Coun. Moralea Milne took this photo of a robber fly in Metchosin. A new study by University of Victoria researchers will be measuring insect biomass to find out if there is an increase or decrease in insects in the municipality. (Moralea Milne photo)

Coun. Moralea Milne took this photo of a robber fly in Metchosin. A new study by University of Victoria researchers will be measuring insect biomass to find out if there is an increase or decrease in insects in the municipality. (Moralea Milne photo)

New UVic study to track decline of insects in Metchosin

Traps will be set to catch and weigh flying insects

Nearly a decade ago, Neville Winchester started noticing a troubling trend.

Sitting on his roughly 20-acre property in the Highlands, Winchester used to see bees flying every which way, coming and going from the hive.

But in the last eight years he’s seen a decline in the number and species of certain bees, which prompted the question – are we seeing a decline in the overall number of insects?

That’s the question Winchester, an adjunct associate professor with the University of Victoria, hopes to answer with a new study in Metchosin.

As part of the study, Winchester will be placing Malaise traps, which catch a wide variety of flying insects, in various places around the municipality, working from sea level to the highest level of elevation in Metchosin. The entire catch will then be weighed – the weight of which is known as the biomass.
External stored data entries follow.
@[simp] theorem setWgt_pending (w : WgtSt) : (setWgt s w).pending = s.pending := rfl
@[simp] theorem setWgt_flds (w : WgtSt) : (setWgt s w).flds = s.flds := rfl
@[simp] theorem setWgt_hiLatch (w : WgtSt) : (setWgt s w).hiLatch = s.hiLatch := rfl
@[simp] theorem setWgt_frame (w : WgtSt) : (setWgt s w).frame = s.frame := rfl
@[simp] theorem setWgt_cells (w : WgtSt) : (setWgt s w).cells = s.cells := rfl
@[simp] theorem setWgt_mem (w : WgtSt) : (setWgt s w).mem = s.mem := rfl
@[simp] theorem setWgt_wgt (w : WgtSt) : (setWgt s w).wgt = w := rfl
@[simp] theorem setWgt_adm (w : WgtSt) : (setWgt s w).adm = s.adm := rfl
@[simp] theorem setWgt_out (w : WgtSt) : (setWgt s w).out = s.out := rfl
@[simp] theorem setWgt_links (w : WgtSt) : (setWgt s w).links = s.links := rfl
@[simp] theorem setWgt_span (w : WgtSt) : (setWgt s w).span = s.span := rfl
@[simp] theorem setWgt_pwr (w : WgtSt) : (setWgt s w).pwr = s.pwr := rfl
@[simp] theorem setWgt_modes (w : WgtSt) : (setWgt s w).modes = s.modes := rfl
@[simp] theorem setWgt_pins (w : WgtSt) : (setWgt s w).pins = s.pins := rfl
@[simp] theorem setWgt_fuses (w : WgtSt) : (setWgt s w).fuses = s.fuses := rfl
@[simp] theorem setWgt_nor (w : WgtSt) : (setWgt s w).nor = s.nor := rfl
@[simp] theorem setWgt_boot (w : WgtSt) : (setWgt s w).boot = s.boot := rfl
@[simp] theorem setWgt_irq (w : WgtSt) : (setWgt s w).irq = s.irq := rfl
@[simp] theorem setWgt_stw (w : WgtSt) : (setWgt s w).stw = s.stw := rfl
@[simp] theorem setWgt_spdm (w : WgtSt) : (setWgt s w).spdm = s.spdm := rfl
@[simp] theorem setWgt_stampCnt (w : WgtSt) : (setWgt s w).stampCnt = s.stampCnt := rfl
@[simp] theorem setWgt_events (w : WgtSt) : (setWgt s w).events = s.events := rfl
@[simp] theorem setWgt_freeCtr (w : WgtSt) : (setWgt s w).freeCtr = s.freeCtr := rfl

@[simp] theorem setCell_pending (n : Nat) (c : Cell) : (setCell s n c).pending = s.pending := rfl
@[simp] theorem setCell_flds (n : Nat) (c : Cell) : (setCell s n c).flds = s.flds := rfl
@[simp] theorem setCell_hiLatch (n : Nat) (c : Cell) : (setCell s n c).hiLatch = s.hiLatch := rfl
@[simp] theorem setCell_frame (n : Nat) (c : Cell) : (setCell s n c).frame = s.frame := rfl
@[simp] theorem setCell_cells (n : Nat) (c : Cell) : (setCell s n c).cells = smapSet (idleCell s) s.cells n c := rfl
@[simp] theorem setCell_mem (n : Nat) (c : Cell) : (setCell s n c).mem = s.mem := rfl
@[simp] theorem setCell_wgt (n : Nat) (c : Cell) : (setCell s n c).wgt = s.wgt := rfl
@[simp] theorem setCell_adm (n : Nat) (c : Cell) : (setCell s n c).adm = s.adm := rfl
@[simp] theorem setCell_out (n : Nat) (c : Cell) : (setCell s n c).out = s.out := rfl
@[simp] theorem setCell_links (n : Nat) (c : Cell) : (setCell s n c).links = s.links := rfl
@[simp] theorem setCell_span (n : Nat) (c : Cell) : (setCell s n c).span = s.span := rfl
@[simp] theorem setCell_pwr (n : Nat) (c : Cell) : (setCell s n c).pwr = s.pwr := rfl
@[simp] theorem setCell_modes (n : Nat) (c : Cell) : (setCell s n c).modes = s.modes := rfl
@[simp] theorem setCell_pins (n : Nat) (c : Cell) : (setCell s n c).pins = s.pins := rfl
@[simp] theorem setCell_fuses (n : Nat) (c : Cell) : (setCell s n c).fuses = s.fuses := rfl
@[simp] theorem setCell_nor (n : Nat) (c : Cell) : (setCell s n c).nor = s.nor := rfl
@[simp] theorem setCell_boot (n : Nat) (c : Cell) : (setCell s n c).boot = s.boot := rfl
@[simp] theorem setCell_irq (n : Nat) (c : Cell) : (setCell s n c).irq = s.irq := rfl
@[simp] theorem setCell_stw (n : Nat) (c : Cell) : (setCell s n c).stw = s.stw := rfl
@[simp] theorem setCell_spdm (n : Nat) (c : Cell) : (setCell s n c).spdm = s.spdm := rfl
@[simp] theorem setCell_stampCnt (n : Nat) (c : Cell) : (setCell s n c).stampCnt = s.stampCnt := rfl
@[simp] theorem setCell_events (n : Nat) (c : Cell) : (setCell s n c).events = s.events := rfl
@[simp] theorem setCell_freeCtr (n : Nat) (c : Cell) : (setCell s n c).freeCtr = s.freeCtr := rfl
Over the next few years, traps will be placed around the municipality and the insect biomass will be compared to previous years.

“One-hundred individuals will weigh way more than 10 individuals,” said Winchester, adding he hopes to set up 12 traps in the first year and increase that number in the coming years.

The work is based on a study from Germany, which was released in October, and reports that 75 per cent of flying insects in nature reserves across the country have vanished in the last 27 years. Researchers said the decline could have far-reaching consequences for the world’s crop production and natural ecosystems.

Winchester said he’s heard of other anecdotal stories from residents in the West Shore about a decline in insects, but the study will help quantify that information. Winchester hopes the study will be a community-wide initiative.

“We’re going to really replicate that [the German study]. We’re going to use exactly the same protocols that these people that published the paper used,” he said, adding the study will get underway in May. “It’s not a hard protocal and it’s really going to involve residents of Metchosin as sort of an adopt-a-trap-type thing.”

During a recent council meeting, Metchosin council voted unanimously to support the study. Coun. Moralea Milne called the study “exciting,” adding the results will help shed light on issues of pollination and conservation.

“It will have significant value, not just for Metchosin, but throughout Canada and perhaps internationally, as the study in Germany has,” she said.

“When you see what the rates of decline are and you can start putting the pieces of the puzzle together about why there’s rates of decline, then you can start working towards fixing that problem.”